He said water plants targeted by the swans—including eelgrass, wigeongrass, and sago pondweed—act as important nursery areas for fish and invertebrates.

"SAV beds are the basis of a complex web of life in Chesapeake Bay," McKnight added. "They are the homes of seahorses and pipefish, of crabs and juvenile fish, of ducks and herons."

These beds have already been affected by declining water quality, and now mute swans threaten those that remain, McKnight said.

Their aggressive behavior has also led to the displacement of native birds from nesting and feeding areas, he said. "Mute swans are responsible for driving the last remaining colony of black skimmers from Chesapeake Bay."

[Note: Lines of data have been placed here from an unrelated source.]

-- ==== Sys2Proof/Syntax.lean ====
section
/-! DEFINITION. Sys2Proof/Syntax.lean: the commands and events of the block, one constructor per row of
spec/opcode_table.json, in the table's order. The table gives no row any bits, so no operand is a bit field: an operand
is what the row's rule says the event brings with it (a port, a written value, a received message). -/
namespace Sys2Proof
open Machine
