-- ==== Sys2Proof/Machine/RegMap.lean ====
section
/-! DEFINITION. Sys2Proof/Machine/RegMap.lean: the BAR0 register map (R615 and the register tables of the
chapters): every register's offset as a function of its index, every field of it as a reference (offset, low bit,
width), and the descriptor table that gives each field's access type (R10) and reset value. The names are the
manual's: register NAME is `NAME`, its field FIELD is `NAME_FIELD`. -/
namespace Sys2Proof.Machine

/-- A field of a register: the register's BAR0 offset, the field's lowest bit and its width. -/
structure Fld where
  off : Nat
  lo : Nat
  w : Nat
deriving DecidableEq, Repr

/-- Access types of R10. -/
inductive Acc where
  | rw | ro | rw1c | rw1s | wo | rwl | rc
deriving DecidableEq, Repr

/-- One field of a register table: name, lowest bit, width, access type, reset value. -/
structure FieldDesc where
  name : String
  lo : Nat
  w : Nat
  acc : Acc
  rst : Nat
deriving DecidableEq, Repr

/-- One register table: name, BAR0 offset of the first register, the number and spacing of its copies (outermost
first), its width in bytes, its fields. -/
structure RegDesc where
  name : String
  base : Nat
  dims : List (Nat × Nat)
  bytes : Nat
  fields : List FieldDesc
deriving DecidableEq, Repr

/-- What remains of a distance from a table's first register once whole copies are taken out: none where the distance
lies in no copy. -/
def dimRest : List (Nat × Nat) → Nat → Option Nat
  | [], r => some r
  | (n, st) :: ds, r => if r / st < n then dimRest ds (r % st) else none

/-- The byte of the register that a BAR0 offset names, where this table holds it. -/
def RegDesc.byteOf (d : RegDesc) (off : Nat) : Option Nat :=
  if off < d.base then none
  else match dimRest d.dims (off - d.base) with
    | some r => if r < d.bytes then some r else none
    | none => none

/-- A bit mask of the fields whose access type passes the test. -/
def RegDesc.mask (d : RegDesc) (p : Acc → Bool) : Nat :=
  d.fields.foldl (fun a f => if p f.acc then a ||| ((2 ^ f.w - 1) <<< f.lo) else a) 0

/-- The register's reset value: each field's reset value in its place, RSV bits 0. -/
def RegDesc.rstVal (d : RegDesc) : Nat :=
  d.fields.foldl (fun a f => a ||| (f.rst <<< f.lo)) 0
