-- ==== Sys2Proof/Machine/PortOps.lean ====
section
/-! DEFINITION. Sys2Proof/Machine/PortOps.lean: what a port is: the port map, roles, bindings, pooled ports and LDs, VF
ranges, expander bits (06). -/
namespace Sys2Proof.Machine

/-- The tile of a port or lane (R13). -/
def tileOf (p : Nat) : Nat := p / 16

/-- The width nibble of a port number in its tile's map (R167). -/
def Mach.nibble (m : Mach) (p : Nat) : Nat := (m.rd (TILE_PORTMAP_MAP (tileOf p)) >>> (4 * (p % 16))) % 16

/-- Whether a port starts at this number. -/
def Mach.portExists (m : Mach) (p : Nat) : Bool := p < 1024 && m.nibble p != 0

/-- Lanes of a port: 1, 2, 4, 8 or 16. -/
def Mach.portLanes (m : Mach) (p : Nat) : Nat := 2 ^ (m.nibble p - 1)

/-- The port that a lane belongs to, where it belongs to one. -/
def Mach.portOfLane (m : Mach) (l : Nat) : Option Nat :=
  (List.range 16).findSome? fun o =>
    let p := tileOf l * 16 + o
    if m.portExists p && p ≤ l && l < p + m.portLanes p then some p else none

/-- A map is valid (R167): each width code is at most 5, each port starts at a multiple of its width, and no two ports
share a lane. -/
def mapValid (map : Nat) : Bool :=
  let nib := fun o => (map >>> (4 * o)) % 16
  (List.range 16).all fun o =>
    nib o == 0 || (nib o ≤ 5 && o % 2 ^ (nib o - 1) == 0 &&
      (List.range 16).all fun o' => !(o < o' && o' < o + 2 ^ (nib o - 1)) || nib o' == 0)

/-- Every port of the map, ascending. -/
def Mach.allPorts (m : Mach) : List Nat := (List.range 1024).filter m.portExists

/-- ROLE of a port (R169). -/
def Mach.role (m : Mach) (p : Nat) : Nat := m.rd (TILE_PORT_CTRL_ROLE p)

def Mach.isDown (m : Mach) (p : Nat) : Bool := m.portExists p && m.role p == 0
def Mach.isUp (m : Mach) (p : Nat) : Bool := m.portExists p && m.role p == 1
def Mach.isFabric (m : Mach) (p : Nat) : Bool := m.portExists p && m.role p == 2

/-- A port that speaks the Zitch link: fabric with PROTO 1. -/
def Mach.isZitch (m : Mach) (p : Nat) : Bool := m.isFabric p && m.flag (TILE_PORT_CTRL_PROTO p)

/-- Upstream ports, ascending: VCS n is headed by the n-th (R173). -/
def Mach.upstreamPorts (m : Mach) : List Nat := (List.range 1024).filter m.isUp

/-- The VCS that an upstream port heads (R173). -/
def Mach.vcsOf (m : Mach) (up : Nat) : Nat := (m.upstreamPorts.takeWhile (· < up)).length

/-- What a port holds beyond its registers. -/
def Mach.px (m : Mach) (p : Nat) : PortX := SMap.get {} m.ports p

/-- Change what a port holds beyond its registers. -/
def Mach.updPx (m : Mach) (p : Nat) (f : PortX → PortX) : Mach :=
  { m with ports := SMap.set {} m.ports p (f (m.px p)) }

/-- A vPPB's record. -/
def Mach.vp (m : Mach) (up v : Nat) : Vppb := SMap.get {} m.vppbs (up * 65 + v)

/-- Change a vPPB's record. -/
def Mach.updVp (m : Mach) (up v : Nat) (f : Vppb → Vppb) : Mach :=
  { m with vppbs := SMap.set {} m.vppbs (up * 65 + v) (f (m.vp up v)) }

/-- The binding of a port or LD (R178). -/
def Mach.bindOf (m : Mach) (p ld : Nat) : Option Bind := SMap.find m.binds (p * 16 + ld)

/-- The first binding of a port: the port's own, or that of its lowest bound LD. -/
def Mach.bound (m : Mach) (p : Nat) : Option Bind := (List.range 16).findSome? (m.bindOf p)

/-- The port or LD bound to a vPPB. -/
def Mach.boundTo (m : Mach) (up v : Nat) : Option (Nat × Nat) :=
  m.binds.findSome? fun (k, b) => if b.up = up ∧ b.vppb = v then some (k / 16, k % 16) else none

/-- A pooled port or LD (R178): a downstream port, or LD of it, that is bound to no vPPB, and whose device is
multi-logical exactly where an LD is named (R326). -/
def Mach.pooled (m : Mach) (p ld : Nat) (mld : Bool) : Bool :=
  m.isDown p && mld == m.flag (TILE_PORT_STATUS_MLD p) &&
  (if mld then ld < 16 && (m.px p).lds > ld else ld == 0) && (m.bindOf p ld).isNone

/-- A port with no binding: its errors go to the journal and to D0 (R199). -/
def Mach.portPooled (m : Mach) (p : Nat) : Bool := m.isDown p && ((m.bound p).isNone || m.flag (TILE_PORT_STATUS_MLD p))

/-- VF range of the service PF of an upstream port (R176): first VF and count. -/
def Mach.vfRange (m : Mach) (up : Nat) : Nat × Nat :=
  let share := fun p => ((m.boot.policy.vfShare.find? (·.1 = p)).map (·.2)).getD 0
  let lo := ((m.upstreamPorts.takeWhile (· < up)).map share).sum
  (lo, min (share up) (4095 - lo))

/-- The service PF's upstream port that holds a VF number. -/
def Mach.vfPort (m : Mach) (vf : Nat) : Option Nat :=
  m.upstreamPorts.find? fun p => let r := m.vfRange p; r.1 ≤ vf && vf < r.1 + r.2

/-- The domain of an upstream port, where it belongs to one (R322). -/
def Mach.portDom (m : Mach) (p : Nat) : Option Nat := SMap.find m.domPort p

/-- The upstream ports of a domain. -/
def Mach.domPorts (m : Mach) (d : Nat) : List Nat := (m.domPort.filter (·.2 = d)).map (·.1)

/-- Function domains of a host domain (R321). -/
def Mach.children (m : Mach) (d : Nat) : List Nat :=
  (m.doms.filter fun (_, r) => r.kind = .func && r.parent = d && r.state ≠ .free).map (·.1)

/-- A port's link is up (`TILE_PORT_STATUS.LINK_UP`). -/
def Mach.linkUp (m : Mach) (p : Nat) : Bool := m.flag (TILE_PORT_STATUS_LINK_UP p)

/-- LINK_DIS of a port: of its Zitch registers where it speaks Zitch, of its port control too (R166, R169). -/
def Mach.linkDis (m : Mach) (p : Nat) : Bool :=
  m.flag (TILE_PORT_CTRL_LINK_DIS p) || (m.isZitch p && m.flag (TILE_ZL_CTRL_LINK_DIS p))

/-- The port admits messages: its link is up, no flush runs, it is not contained, and no orderly core reset, DORMANT entry
or wake withholds credits (R89, R225, R562). -/
def Mach.admits (m : Mach) (p : Nat) : Bool :=
  m.linkUp p && !(m.px p).flushing && !(m.px p).held && m.boot.orderly.isNone &&
  m.rd WKT_PWR_STATUS_STATE < 3 && m.rd WKT_BOOT_STATUS_STAGE == 3

/-- A write to a TILE_ or LANE_ register of tile t: while the tile is gated it is stored, to be applied at ungating (R558). -/
def Mach.orShut (m : Mach) (t off v : Nat) (f : Mach → Mach) : Mach :=
  if bit (m.rd WKT_SHUTTER_STATUS_TILE) t then { m with shutWr := m.shutWr ++ [(off, v)] } else f m

/-- Drive an expander output bit (R194). -/
def Mach.expDrive (m : Mach) (b : Nat) (v : Bool) : Mach := { m with expOut := withBit m.expOut b v }

/-- A log of an error on a port goes where R199 gives: an upstream port's AER, the bound vPPB's AER, or, for pooled and
fabric ports, D0's FM API event records. -/
def Mach.portLog (m : Mach) (p block code : Nat) : Mach :=
  let w := block * 65536 + code
  if m.isUp p then m.updPx p fun x => { x with aer := x.aer ++ [w] }
  else match m.bound p with
    | some b => if m.portPooled p then { m with fm := { m.fm with events := m.fm.events ++ [(block, code, p)] } }
                else m.updVp b.up b.vppb fun v => { v with aer := v.aer ++ [w] }
    | none => { m with fm := { m.fm with events := m.fm.events ++ [(block, code, p)] } }

/-- Whether Shutter gates a tile (R557). -/
def Mach.gated (m : Mach) (t : Nat) : Bool := bit (m.rd WKT_SHUTTER_STATUS_TILE) t

/-- The power state of a switch that runs (R556): TRIM while a tile is gated, else ACTIVE. -/
def Mach.onState (m : Mach) : Nat := if m.rd WKT_SHUTTER_STATUS_TILE = 0 then 0 else 1

/-- A wake source of R568 is taken, where it is enabled: in ENTERING and DORMANT, edge events not in the 80 ns window (R569). -/
def Mach.wakeEdge (m : Mach) (src : Nat) : Mach :=
  let st := m.rd WKT_PWR_STATUS_STATE
  if (st = 3 || st = 4) && bit (m.rd WKT_WAKE_EN_EN) src && !m.pw.window then { m with pw := { m.pw with pend := withBit m.pw.pend src true } }
  else m

end Sys2Proof.Machine
end

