/-- Let a VOQ's messages enter the planes (R212, R213, R216): each sub-queue (port, VC) in order, a head only with egress
admission for the whole message, fewer than 256 cells retained and a bucket that is not empty; a head that must wait
blocks only its own sub-queue. -/
def Mach.voqStep (m : Mach) (key : Nat) : List Pkt → List (Nat × Nat) → List Pkt → Mach × List Pkt
  | [], _, left => (m, left)
  | k :: rest, blocked, left =>
    let v := m.voq key
    let n := k.cells
    if !blocked.contains (k.port, k.vc) && m.egAdmit k.port k.vc n && v.retained.length + n ≤ 256 && m.shapeOk k.shaped
       && !m.planes.isEmpty then
      let cells := m.cut k v.nextSeq n
      let m := m.setVoq key { v with nextSeq := (v.nextSeq + n) % 65536, retained := v.retained ++ cells }
      let m := (m.setOcc k.port k.vc (m.occ k.port k.vc + n)).shapeTake k.shaped k.slots
      let m := m.count (CNT_TILE (key / 512) 100) n
      m.voqStep key rest blocked left
    else m.voqStep key rest ((k.port, k.vc) :: blocked) (left ++ [k])

/-- Pump one VOQ. -/
def Mach.voqPump (m : Mach) (key : Nat) : Mach :=
  let (m, left) := m.voqStep key (m.voq key).q [] []
  let v := m.voq key
  m.setVoq key { v with q := left }

/-- Pump every VOQ that holds a message, lowest first: the egress space that one event frees may serve any of them
(R224). -/
def Mach.pumpAll (m : Mach) : Mach := (m.voqs.filter fun (_, v) => !v.q.isEmpty).foldl (fun m (k, _) => m.voqPump k) m

/-- A port sends what it can, and the space that this frees is used (R224). -/
def Mach.serve (m : Mach) (p : Nat) : Mach := (m.egPump p pumpFuel).pumpAll

/-- The source port of a message for ordering (R221): agents count as the agent port of their tile, 1024 + tile. -/
def agentPort (t : Nat) : Nat := 1024 + t

/-- Join the VOQ, after the class record has admitted the message (R223). -/
def Mach.joinVoq (m : Mach) (src : Nat) (k : Pkt) : Mach :=
  let key := voqKey src (tileOf k.port) k.tc
  let v := m.voq key
  (m.setVoq key { v with q := v.q ++ [k] }).voqPump key

/-- A message enters the switch toward its egress port: the posted stamp (R222) and the class record (R223). -/
def Mach.enter (m : Mach) (src : Nat) (k : Pkt) (stamped : Bool) : Mach :=
  let pk := k.srcPort * 64 + tileOf k.port
  let sent := SMap.get 0 m.postedSent pk
  let k := if stamped then { k with stamp := some sent } else k
  let m := if k.posted then { m with postedSent := SMap.set 0 m.postedSent pk (sent + 1) } else m
  let key := pk * 8 + k.vc
  let c := SMap.get {} m.classes key
  if !c.fence.isEmpty || (c.untx > 0 && c.tc != k.tc) then
    { m with classes := SMap.set {} m.classes key { c with fence := c.fence ++ [k] } }
  else
    ({ m with classes := SMap.set {} m.classes key { c with tc := k.tc, untx := c.untx + 1 } }).joinVoq src k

The Great Lakes may face similar pressures, with Canada-based scientists suggesting mute swan populations are growing by up to 30 percent each year on Lake Erie and Lake Ontario. And in Wisconsin conservationists fear efforts to reintroduce the trumpeter swan could be undermined by the presence of its larger, more aggressive cousin.

Cull Plans

The U.S. Fish and Wildlife Service is seeking to authorize a controlled cull of mute swans in various states. Maryland plans to kill around 3,000 mute swans over the next two years.

However, all swans are currently protected under the U.S. Migratory Bird Treaty Act (even though the mute swan is non-migratory). But a bill is currently being advanced in the U.S. Congress to remove the mute swan and other invasive species from the list. U.S. animal welfare groups, for their part, argue that mute swans don't pose a significant threat to wetland habitats.

In the case of the Chesapeake Bay, environmental pollution—such as from runoff from intensive chicken farming—is to blame for lost wildlife, according to the Fund for Animals, based in New York.

The fund's president, Michael Markarian, said: "[Maryland's] complaint against the birds is not that they are causing problems now, but that they might cause problems in the future. The DNR is offering a solution in search of a problem, and it is managing wildlife by trying to predict the future. It's not scientific—it's voodoo management."

In England factors such as climate change and nutrient enrichment via sewage treatment plants may also harm river systems that support mute swans. But that shouldn't divert attention from the problems swans cause, Robin Mulholland said.

"Someone's got to stand up and say, 'This is how many [swans] we want, and we've got to keep populations at that level,'" he added. "It sounds hopelessly optimistic, but we live in a man-made environment, and we've got to begin to talk about controlling populations of certain protected species, otherwise they get out of hand."

The mute swan's soaring success could also signal its swan song.